20. The learned Judge explained the third ingredient in the following words (at page 468):
The question is not whether the prisoner intended to inflict a serious injury or a trivial one but whether he intended to inflict the injury that is proved to be present. If he can show that he did not, or if the totality of the circumstances justify such an inference, then of course, the intent that the section requires is not proved. But if there is nothing beyond the injury and the fact that the appellant inflicted it, the only possible inference is that he intended to inflict it. Whether he knew of its seriousness or intended serious consequences, is neither here or there. The question, so far as the intention is concerned, is not whether he intended to kill, or to inflict an injury of a particular degree of seriousness but whether he intended to inflict the injury in question and once the existence of the injury is proved the intention to cause it will be presumed unless the evidence or the circumstances warrant an opposite conclusion.
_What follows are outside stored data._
-- ==== Sys2Proof/Machine/MirOps.lean ====
section
/-! DEFINITION. The pair at work: lanes, heartbeats, mirrored samples, snapshots, resynchronisation, takeover, hand-over and contention (R449 to R476). -/

namespace Sys2Proof.Machine

/-! ### The pair's state -/

/-- The pair state changed: the tick is noted, and revert ready ends when SYNCED does (R472). -/
def setPstate (s : State) (v : Nat) : State :=
  if s.mir.pstate = v then s
  else setMir (if v = 3 then s else flagSet s R.mirStat 23 false) (fun m => { m with pstate := v, syncSince := some s.dev.ticks })

/-- A flag byte of the PAIR record: bit 0 mirrors samples, bit 1 BIN levels (R449). -/
def pairFlag (s : State) (i : Nat) : Bool := match pairRec s with | some r => bitOf (field r 5 1) i | none => false

/-- The scheme digest (R450): SHA-256 of the BAY, ELEMENT, SETTINGS, FILTER, SVSUB, GOOSE and RECORD sections in table order. -/
def schemeDigest (s : State) : List Byte :=
  match s.scheme with
  | some c => sha256 ((c.secs.filter (fun x => [2, 3, 4, 5, 6, 8, 9].contains x.ty)).flatMap (fun x => x.recs.flatten))
  | none => List.replicate 32 0

/-- A hand-over ends without a move (R473, R476): the proposer sends HANDOVER_CANCEL, and a MIR_ROLE that waits completes with ABORTED (R474). -/
def cancelHand (s : State) : State :=
  match s.mir.hand with
  | none => s
  | some h =>
    let e := gridAt 14400 h.kh
    let s1 := setMir s (fun m => { m with hand := none })
    let s2 := if h.mine then linkEvent s1 8 0xFFFF ⟨e.1, e.2⟩ [] else s1
    endRole (raise 0x0C0C s2) stAborted Att.zero

/-- A standby becomes ISOLATED (R457, R468). -/
def isolate (s : State) : State :=
  let s1 := setPstate (setMir (cancelHand (stopResync s)) (fun m => { m with iso := true, synced := [], matched := false })) 4
  raise 0x0C02 (useOwn (setEpoch s1 (s1.mir.epochSeen % 2 ^ 15 + 2 ^ 15)))

/-- The pair state follows the link and R450 (R463, R468, R469): a standby is ISOLATED while the link is down or R450 finds an error and no takeover is pending; the active shows pair state 4 as well. -/
def linkCheck (s : State) : State :=
  let ok := linkUp s && !pairBad s
  match s.dev.mode with
  | .vigil => if !ok && s.mir.takeover.isNone && decide (s.mir.pstate ≠ 4) then isolate s else if ok && decide (s.mir.pstate = 4) then setPstate s 2 else s
  | .service => if !ok && (decide (s.mir.pstate = 2) || decide (s.mir.pstate = 3)) then setPstate (cancelHand (stopResync s)) 4 else s
  | _ => s

/-! ### Lanes (R451, R452) -/

/-- Lane `l` changed. -/
def modLane (s : State) (l : Nat) (f : Lane → Lane) : State :=
  setMir s (fun m => m.setLane l (f (lane s l)))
21. These observations of Vivian Bose, J. have become locus classicus. The test laid down by Virsa Singhs case (supra) for the applicability of clause Thirdly is now ingrained in our legal system and has become part of the rule of law. Under clause thirdly of Section 300 IPC, culpable homicide is murder, if both the following conditions are satisfied: i.e. (a) that the act which causes death is done with the intention of causing death or is done with the intention of causing a bodily injury; and (b) that the injury intended to be inflicted is sufficient in the ordinary course of nature to cause death. It must be proved that there was an intention to inflict that particular bodily injury which, in the ordinary course of nature, was sufficient to cause death, viz., that the injury found to be present was the injury that was intended to be inflicted.
22. Thus, according to the rule laid down in Virsa Singhs case, even if the intention of accused was limited to the infliction of a bodily injury sufficient to cause death in the ordinary course of nature, and did not extend to the intention of causing death, the offence would be murder. Illustration (c) appended to Section 300 clearly brings out this point.
23. Clause (c) of Section 299 and clause (4) of Section 300 both require knowledge of the probability of the act causing death. It is not necessary for the purpose of this case to dilate much on the distinction between these corresponding clauses. It will be sufficient to say that clause (4) of Section 300 would be applicable where the knowledge of the offender as to the probability of death of a person or persons in general as distinguished from a particular person or persons being caused from his imminently dangerous act, approximates to a practical certainty. Such knowledge on the part of the offender must be of the highest degree of probability, the act having been committed by the offender without any excuse for incurring the risk of causing death or such injury as aforesaid.
24. The above are only broad guidelines and not cast iron imperatives. In most cases, their observance will facilitate the task of the Court. But sometimes the facts are so intertwined and the second and the third stages so telescoped into each other that it may not be convenient to give a separate treatment to the matters involved in the second and third stages.
25. The position was illuminatingly highlighted by this Court in State of Andhra Pradesh v. Rayavarapu Punnayya and Anr.1, Abdul Waheed Khan @ Waheed and Ors. v. State of Andhra Pradesh2, Augustine Saldanha v. State of Karnataka3 and Thangaiya v. State of Tamil Nadu4.
26. Considering the backgrounds facts and applying the principles set out above we are of the view that this is case where the conviction would be appropriate in terms of Section 304 Part I, IPC and custodial sentence of 10 years would meet the ends of justice. The appeal is allowed to the aforesaid extent. We appreciate the able assistance which learned Amicus Curiae rendered to the Court.